Надо его успокоить, подумал я.
— Хорошо, я теперь слушай меня внимательно. Мы пришлем тебе кое-что. Кое-что приятное.
Он немного насторожился.
— Что ты имеешь в виду?
— Мы поможем тебе.
— Только не присылай оружие, ладно? Она догадается. Она все поймет. Увидит через меня. И, будь уверен, она не допустит, чтобы я использовал что-то против нее.
— Доверься мне, Феникс. Мы пришлем тебе кое-что такое, что решит все твои проблемы.
Феникс задумался. Похоже, шестеренки у него в голове крутились с напрягом. Наконец «вычислительная машинка» выдала результат — он резко вскинул голову и посмотрел в камеру. По его глазам я понял — Феникс догадался.
— Ладно, Валдива. Так и быть. Пришли мне стейк. Мне нравятся слабо прожаренные стейки, с кровью, так что ты уж постарайся. Побольше картошки фри. Картофельный салат. И, ради Бога, не пожалей майонезу. Слышишь?
— Слышу.
— Я жду, Валдива.
— Жди, Феникс. И думай о стейке. Представь его себе — большой, сочный стейк. Груда золотистой картошки фри. Колечки лука. А как насчет яблочного пирога?
— Боже, Валдива, да, верно! Пришли мне большой яблочный пирог.
— Думай о нем, Феникс. Вспомни, как он выглядит, как пахнет.
Я взял рюкзак с оставшимся динамитом и прошел в кухню. Да, домохозяин из него никакой. Упаковки, банки, бутылки, использованные шприцы… Парень знал, как доставить себе удовольствие.
На стене я обнаружил маленькую стальную дверь. Рядом с ней две кнопки. На одной пять букв «ВВЕРХ», на другой четыре — «ВНИЗ». Я нажал первую. Где-то далеко что-то щелкнуло. Послышался слабый гул.
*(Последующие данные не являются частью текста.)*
-- ==== Sys2Proof/Syntax.lean ====
section
/-! DEFINITION. The command set of GOST-CORE, R51 and R109: one constructor for each row of the
opcode table. No command has an operand field (R52, R54), so no constructor has an argument. -/

namespace Sys2Proof

/-- The four commands of R51: the entire command set (R109). -/
inductive Instr where
  /-- `LDKEY`, R60: load the eight subkeys from `KEYBUF`. -/
  | ldkey
  /-- `LDSBOX`, R61: load the eight substitution tables from `SBOXBUF`. -/
  | ldsbox
  /-- `ENC`, R88: encrypt `INBUF` into `OUTBUF`. -/
  | enc
  /-- `DEC`, R89: decrypt `INBUF` into `OUTBUF`. -/
  | dec
deriving DecidableEq, Repr

end Sys2Proof
end

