-- ==== Sys2Proof/Machine/Flags.lean ====
section
/-! DEFINITION. `STATUS` (R14): the completion codes as numbers (R101), `BUSY`, the byte a host
reads, and the one test on the valid bits (R102). The engine has no arithmetic flags and no
condition codes (R19). -/

namespace Sys2Proof.Machine

/-- The number of a completion code, R101. -/
def ErrCode.code : ErrCode → BitVec 4
  | .ok => 0
  | .invalidKeyLength => 1
  | .invalidSBoxLength => 2
  | .notReady => 3
  | .illegalCommand => 4

/-- `STATUS.BUSY`, R14: a command is executing. -/
def State.busy (s : State) : Bool := s.running.isSome

/-- `STATUS` as a byte, R14: bit 0 `BUSY`, bit 1 `KEY_VALID`, bit 2 `SBOX_VALID`, bit 3 zero, bits
7:4 `ERR`. -/
def State.status (s : State) : Byte :=
  s.err.code ++ 0#1 ++ BitVec.ofBool s.sboxValid ++ BitVec.ofBool s.keyValid
    ++ BitVec.ofBool s.busy

/-- The condition under which `ENC` and `DEC` do not raise `NotReady`, R102. -/
def State.ready (s : State) : Bool := s.keyValid && s.sboxValid

end Sys2Proof.Machine
end

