-- ==== Sys2Proof/Machine/Operands.lean ====
section
/-! DEFINITION. The implicit operands of the commands (R52): the key words of `KEYBUF` (R60), the
S-box entries of `SBOXBUF` (R61), the input bytes of `INBUF` (R88), and the result in `OUTBUF`
(R42). -/

namespace Sys2Proof.Machine

/-- Word `i` of the key buffer, R60: `LE32` of `KEYBUF[4i .. 4i+4)`. -/
def State.keyWord (s : State) (i : Nat) : Word :=
  le32 (s.byteAt .keybuf (4 * i)) (s.byteAt .keybuf (4 * i + 1))
    (s.byteAt .keybuf (4 * i + 2)) (s.byteAt .keybuf (4 * i + 3))

/-- The Key of the key buffer, R60: all eight words. -/
def State.keyOperand (s : State) : Key := Vector.ofFn fun i => s.keyWord i.val

/-- Entry `v` of table `i` of the S-box buffer, R61: with `b = SBOXBUF[8i + j]`, entry `2j` is the
low nibble of `b` and entry `2j + 1` the high nibble. -/
def State.bankEntry (s : State) (i v : Nat) : Nibble :=
  if v % 2 = 0 then lowNibble (s.byteAt .sboxbuf (8 * i + v / 2))
  else highNibble (s.byteAt .sboxbuf (8 * i + v / 2))

/-- The SubstitutionBank of the S-box buffer, R61: all 128 entries. -/
def State.bankOperand (s : State) : Bank :=
  Vector.ofFn fun i => Vector.ofFn fun v => s.bankEntry i.val v.val

/-- `MemRead(INBUF, 0, ILEN)`, R88: the input bytes of `ENC` and `DEC`. -/
def State.input (s : State) : List Byte := s.memRead .inbuf 0 s.ilen

/-- The result `OUTBUF[0 .. OLEN)`, R42, as a host reads it. -/
def State.result (s : State) : List Byte := s.memRead .outbuf 0 s.olen

end Sys2Proof.Machine
end

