theorem State.Inv.returnToHost {s : State} (h : s.Inv) (v : Nat) : (s.returnToHost v).Inv :=
  { h with }

theorem State.inv_resetSignal (s : State) : s.resetSignal.Inv := { resetStateMeetsInv with }

/-- R103: `raise` clears the valid bit that its completion code speaks of; `NotReady` is raised
only where a valid bit is 0 already. -/
theorem State.Inv.raise {s : State} (h : s.Inv) {e : ErrCode}
    (hready : e = .notReady → s.ready = false) : (s.raise e).Inv :=
  { h with
    errKey := fun he => by rw [raise_err] at he; simp [raise_keyValid, he]
    errBank := fun he => by rw [raise_err] at he; simp [raise_sboxValid, he]
    errNotReady := fun he => by
      rw [raise_err] at he
      subst he
      exact hready rfl }

/-- A load writes registers and valid bits, which the invariant ties to an error only. -/
theorem State.Inv.completeLoad {s : State} (h : s.Inv) (K : Key) (S : Bank) (kv sv : Bool) :
    (State.complete { s with key := K, bank := S, keyValid := kv, sboxValid := sv }).Inv :=
  { h with
    errKey := nofun
    errBank := nofun
    errNotReady := nofun }

/-- R42: the delivered output fills `OUTBUF[0 .. OLEN)`, and `OLEN` is the input's length rounded up
to a multiple of 8. -/
theorem State.Inv.completeDeliver {s : State} (h : s.Inv) {rs : List Block}
    (hlen : rs.length = (s.ilen + 7) / 8) : (s.deliver rs).complete.Inv :=
  { h with
    outbufWf := Memory.ofBytesFrom_wf _ _
    outbufExact := by
      rw [complete_outbuf, complete_olen, deliver_outbuf, deliver_olen,
        Memory.ofBytesFrom_addresses, flatMap_bytes_length, List.range_eq_range']
    olenAligned := by rw [complete_olen, deliver_olen, Nat.mul_mod_right]
    olenBound := fun m hm => by
      have hilen : s.ilen ≤ m := le_of_withinLenMax h.ilenBound hm
      rw [complete_olen, deliver_olen, hlen]
      omega
    errKey := nofun
    errBank := nofun
    errNotReady := nofun }

/-! ### What the moves keep of it -/

theorem State.Inv.of_exec {i : Instr} {s t : State} (h : s.Inv) (hexec : exec i s = .next t) :
    t.Inv := by
  obtain ⟨-, -, rfl⟩ | ⟨-, -, rfl⟩ | ⟨-, -, rfl⟩ | ⟨-, -, rfl⟩ | ⟨-, -, rfl⟩ | ⟨-, -, rfl⟩
    | ⟨-, hready, rfl⟩ := exec_cases hexec
  · exact h.completeLoad s.keyOperand s.bank true s.sboxValid
  · exact h.raise nofun
  · exact h.completeLoad s.key s.bankOperand s.keyValid true
  · exact h.raise nofun
  · exact h.completeDeliver (encPairs_length s)
  · exact h.completeDeliver (decPairs_length s)
  · exact h.raise fun _ => hready

theorem State.Inv.of_runCode {code : Byte} {s t : State} (h : s.Inv)
    (hrun : runCode code s = .next t) : t.Inv := by
  obtain ⟨i, -, hexec⟩ | ⟨-, rfl⟩ := runCode_cases hrun
  · exact h.of_exec hexec
  · exact h.raise nofun
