def PkFmt.code : PkFmt → Nat
  | .t5 => 0
  | .t2 => 1
def PkFmt.ofCode : Nat → Option PkFmt
  | 0 => some .t5
  | 1 => some .t2
  | _ => none

def Pattern.code : Pattern → Nat
  | .p24 => 0
  | .p48 => 1
def Pattern.ofCode : Nat → Option Pattern
  | 0 => some .p24
  | 1 => some .p48
  | _ => none

def AccType.code : AccType → Nat
  | .fp32 => 0
  | .bf16 => 1
  | .raw => 2
  | .stat => 3
def AccType.ofCode : Nat → Option AccType
  | 0 => some .fp32
  | 1 => some .bf16
  | 2 => some .raw
  | 3 => some .stat
  | _ => none

def HstatField.code : HstatField → Nat
  | .source => 0
  | .destination => 1
  | .object => 2
def HstatField.ofCode : Nat → Option HstatField
  | 0 => some .source
  | 1 => some .destination
  | 2 => some .object
  | _ => none

def GmskOp.code : GmskOp → Nat
  | .read => 0
  | .write => 1
def GmskOp.ofCode : Nat → Option GmskOp
  | 0 => some .read
  | 1 => some .write
  | _ => none

def UpdOp.code : UpdOp → Nat
  | .addI32 => 0
  | .addI64 => 1
  | .addBf16 => 2
  | .addFp32 => 3
  | .minI32 => 4
  | .minI64 => 5
  | .minN32 => 6
  | .minN64 => 7
  | .maxI32 => 8
  | .maxI64 => 9
  | .maxN32 => 10
  | .maxN64 => 11
  | .and32 => 12
  | .and64 => 13
  | .or32 => 14
  | .or64 => 15
  | .xor32 => 16
  | .xor64 => 17
def UpdOp.ofCode : Nat → Option UpdOp
  | 0 => some .addI32
  | 1 => some .addI64
  | 2 => some .addBf16
  | 3 => some .addFp32
  | 4 => some .minI32
  | 5 => some .minI64
  | 6 => some .minN32
  | 7 => some .minN64
  | 8 => some .maxI32
  | 9 => some .maxI64
  | 10 => some .maxN32
  | 11 => some .maxN64
  | 12 => some .and32
  | 13 => some .and64
  | 14 => some .or32
  | 15 => some .or64
  | 16 => some .xor32
  | 17 => some .xor64
  | _ => none

def EretMode.code : EretMode → Nat
  | .retry => 0
  | .next => 1
def EretMode.ofCode : Nat → Option EretMode
  | 0 => some .retry
  | 1 => some .next
  | _ => none

def EcOpt.code : EcOpt → Nat
  | .keep => 0
  | .clear => 1
def EcOpt.ofCode : Nat → Option EcOpt
  | 0 => some .keep
  | 1 => some .clear
  | _ => none

def How.code : How → Nat
  | .poll => 0
  | .wait => 1
def How.ofCode : Nat → Option How
  | 0 => some .poll
  | 1 => some .wait
  | _ => none

def TlbiMode.code : TlbiMode → Nat
  | .page => 0
  | .context => 1
  | .stable => 2
def TlbiMode.ofCode : Nat → Option TlbiMode
  | 0 => some .page
  | 1 => some .context
  | 2 => some .stable
  | _ => none

def TlbiScope.code : TlbiScope → Nat
  | .cluster => 2
  | .die => 3
  | .package => 4
def TlbiScope.ofCode : Nat → Option TlbiScope
  | 2 => some .cluster
  | 3 => some .die
  | 4 => some .package
  | _ => none

/-- A selector that fills its slot. -/
def selByte (x : Nat) : Byte := BitVec.ofNat 8 x
/-- Two nibbles of a selector byte. -/
def nib (hi lo : Nat) : Byte := BitVec.ofNat 8 (16 * hi + lo)
def hiNib (b : Byte) : Nat := b.toNat / 16
def loNib (b : Byte) : Nat := b.toNat % 16

/-- The codes of VMODE's OA and OB (R133). -/
def VShare.bytes : VShare → Byte × Byte
  | .short => (0, 0)
  | .n4 => (1, 4)
  | .n8 => (1, 8)
  | .n12 => (1, 12)
  | .n16 => (1, 16)
def VShare.ofBytes (a b : Byte) : Option VShare :=
  match a.toNat, b.toNat with
  | 0, 0 => some .short
  | 1, 4 => some .n4
  | 1, 8 => some .n8
  | 1, 12 => some .n12
  | 1, 16 => some .n16
  | _, _ => none

/-- Numbers of the control registers (R190). -/
def CReg.number : CReg → Nat
  | .coreId => 0x000 | .tileId => 0x001 | .clusterId => 0x002 | .dieId => 0x003 | .pkgId => 0x004
  | .ctxGen => 0x005 | .status => 0x006
  | .spillBase => 0x010 | .spillOvf => 0x011
  | .uivec => 0x020 | .uiPc => 0x021 | .uiBlk => 0x022 | .uiEn => 0x023 | .uiCause => 0x024
  | .trapCause => 0x030 | .trapPc => 0x031 | .trapInfo => 0x032 | .trapBlk => 0x033 | .trapStatus => 0x034
  | .fduty => 0x040 | .droopThr => 0x041 | .droopCfg => 0x042 | .tbCfg => 0x043 | .tbBal => 0x044
  | .ec n => 0x050 + n.toNat
  | .ecsel n => 0x058 + n.toNat
  | .tl t => 0x060 + t.code
  | .rgPath p => 0x068 + p.toNat
  | .lastHostSeq => 0x070 | .lastDevSeq => 0x071
  | .member b => 0x100 + b.toNat

/-- R190 read from the number. -/
def CReg.ofNumber (n : Nat) : Option CReg :=
  match n with
  | 0x000 => some .coreId | 0x001 => some .tileId | 0x002 => some .clusterId | 0x003 => some .dieId
  | 0x004 => some .pkgId | 0x005 => some .ctxGen | 0x006 => some .status
  | 0x010 => some .spillBase | 0x011 => some .spillOvf
  | 0x020 => some .uivec | 0x021 => some .uiPc | 0x022 => some .uiBlk | 0x023 => some .uiEn
  | 0x024 => some .uiCause
  | 0x030 => some .trapCause | 0x031 => some .trapPc | 0x032 => some .trapInfo | 0x033 => some .trapBlk
  | 0x034 => some .trapStatus
  | 0x040 => some .fduty | 0x041 => some .droopThr | 0x042 => some .droopCfg | 0x043 => some .tbCfg
  | 0x044 => some .tbBal
  | 0x060 => some (.tl .mx) | 0x061 => some (.tl .cp) | 0x062 => some (.tl .gt) | 0x063 => some (.tl .up)
  | 0x064 => some (.tl .rg)
  | 0x070 => some .lastHostSeq | 0x071 => some .lastDevSeq
  | n =>
    if 0x050 ≤ n ∧ n < 0x058 then some (.ec (BitVec.ofNat 3 (n - 0x050)))
    else if 0x058 ≤ n ∧ n < 0x060 then some (.ecsel (BitVec.ofNat 3 (n - 0x058)))
    else if 0x068 ≤ n ∧ n < 0x06C then some (.rgPath (BitVec.ofNat 2 (n - 0x068)))
    else if 0x100 ≤ n ∧ n < 0x180 then some (.member (BitVec.ofNat 7 (n - 0x100)))
    else none

/-! ## The fields of a word (R38) -/

/-- R38. -/
structure Fields where
  op : BitVec 9
  ctl : Ctl
  a : Byte
  b : Byte
  c : Byte
  d : Byte
  e : Byte
  deriving DecidableEq, Repr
Из-под грудившегося на стуле мусора я вытащил пластиковый поднос. Поставил на него тарелку. За спиной звякнул звонок. Я открыл дверцу, за которой обнаружился небольшой стальной ящик размером с микроволновую печь.
Динамик донес голос Феникса.
— Как дела, Грег? Не пережарь мой стейк.
— Не волнуйся. Я жарю картошку.
В кухню заглянул Зак. Пожав выразительно плечами, он вопросительно посмотрел на меня. Я поднес палец к губам. Зак понимающе кивнул, но, похоже, так ничего и не понял. Дошло до него только тогда, когда я вынул из рюкзака динамит. Он даже помог мне распутать шнур.
— Жарю лук, — громко сообщил я. — Тебе нужна горчица?
— Да, положи целую банку. Вот уж попирую от души!
— Стейк почти готов.
— Надеюсь, получилось как надо, Грег? С кровью?
— Все, как ты и просил. Тебе понравится, Феникс, стейк, картошка, лучок, яблочный пирог и еще холодный сладкий крем. Представляешь?
— Я знал, что могу на тебя положиться, Грег? — Он говорил спокойно. Серьезно, и, как мне показалось, с искренней признательностью. — Спасибо, дружище. Ты хороший человек.
— Ну вот. Все готово. — Я сделал знак Заку, и он поставил поднос с динамитом в кабину лифта. Шнур прикрыли бумажной салфеткой.
— Вот что, парни, вам надо поторопиться. Моя подружка просыпается. Кажется, она… ммм.
— Эй, ребята, идите-ка сюда, — позвал нас из соседней комнаты Тони. — Тут есть на что посмотреть, быстро!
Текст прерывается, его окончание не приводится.